Walking through the exhibit at the museum, I have what I often have. An uneasy feeling.
I notice that the child gurgling is attracting more attention than the paintings, just for a second. Then the patrons go back to viewing the paintings. After the brief bleep of real life passes, art appreciation or faux appreciation, of art or faux art, resumes.
Two other children are with their parents in the exhibition. The goal of these kids is to move as quickly as possible. They are playing a game. Upon entering the new room, they look for the “EXIT” sign. As soon as parents allow, they follow it.
An older woman in a seventies medium brown pant suit severely limps. She steps with one leg and then drags the other one after her. She moves awkwardly along trying to catch up with her husband which she eventually does when he stops in front of a painting.
I am drawn to the work that is the early work. This work shows some artistic ability. The later work, before which people dutifully stand, seems to me not to deserve the stop of attention. It all seems like a case of the emperor’s new clothes.
I find myself at the end of the exhibit and I go backwards to the beginning. I see the exhibit a second time, to be sure of my judgement. I am giving the artist a second chance and I want to remember the few works that I do like. Having done that, I find I can not exit through the gift shop, therefore I go through the exhibit a third time. I stop a third time at the charcoal drawing of a seated woman in a striped dress which is my favorite work.

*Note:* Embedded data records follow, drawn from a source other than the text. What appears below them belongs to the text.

-- ==== Sys2Proof/Machine/Dispatch.lean ====
section
/-! DEFINITION. One arm per constructor of Instr: its meaning, from T2 of the instruction to its completion. -/

namespace Sys2Proof.Machine

def exec (i : Instr) (s : State) : Host.Outcome State Fault Refusal :=
  match i with
  | .and ind addr => Sys2Proof.Machine.execAnd ind addr s
  | .add ind addr => Sys2Proof.Machine.execAdd ind addr s
  | .lda ind addr => Sys2Proof.Machine.execLda ind addr s
  | .sta ind addr => Sys2Proof.Machine.execSta ind addr s
  | .bun ind addr => Sys2Proof.Machine.execBun ind addr s
  | .bsa ind addr => Sys2Proof.Machine.execBsa ind addr s
  | .isz ind addr => Sys2Proof.Machine.execIsz ind addr s
  | .cla => Sys2Proof.Machine.execCla s
  | .cle => Sys2Proof.Machine.execCle s
  | .cma => Sys2Proof.Machine.execCma s
  | .cme => Sys2Proof.Machine.execCme s
  | .cir => Sys2Proof.Machine.execCir s
  | .cil => Sys2Proof.Machine.execCil s
  | .inc => Sys2Proof.Machine.execInc s
  | .spa => Sys2Proof.Machine.execSpa s
  | .sna => Sys2Proof.Machine.execSna s
  | .sza => Sys2Proof.Machine.execSza s
  | .sze => Sys2Proof.Machine.execSze s
  | .hlt => Sys2Proof.Machine.execHlt s
  | .inp => Sys2Proof.Machine.execInp s
  | .out => Sys2Proof.Machine.execOut s
  | .ski => Sys2Proof.Machine.execSki s
  | .sko => Sys2Proof.Machine.execSko s
  | .ion => Sys2Proof.Machine.execIon s
  | .iof => Sys2Proof.Machine.execIof s

end Sys2Proof.Machine
end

Upon this last viewing I realize this drawing reminds me of expensive clothing store ads from my childhood. Those days artists drew the objects for sale. They were good drawings.
The artists were not trying to prove anything. They were just making a living. They weren’t even called artists.
In the museum signage, the famous painter’s statement claims not to stop at the beautiful but to go deeper. To me deeper wasn’t deeper, it was just messier. No one else seems to feel this way. They stand reverently at what is presented to them by the esteemed institution.
In the museum rest room, while washing my hands, I peripherally watch a woman in front of the mirror. She keeps looking in the mirror like she is trying to fix something that can’t be fixed. She is looking at time in the mirror but can not see it. This is what she is doing.
Leaving San Francisco going over to Oakland in heavy traffic, I anticipate the change that happens after Treasure Island. The white wideness of the new half of the Bay Bridge is wonderful and uplifting to drive on. People on the side are walking and riding their bikes. It is a good feeling to like the new version more than the old. To be driving on a man made object that makes sense.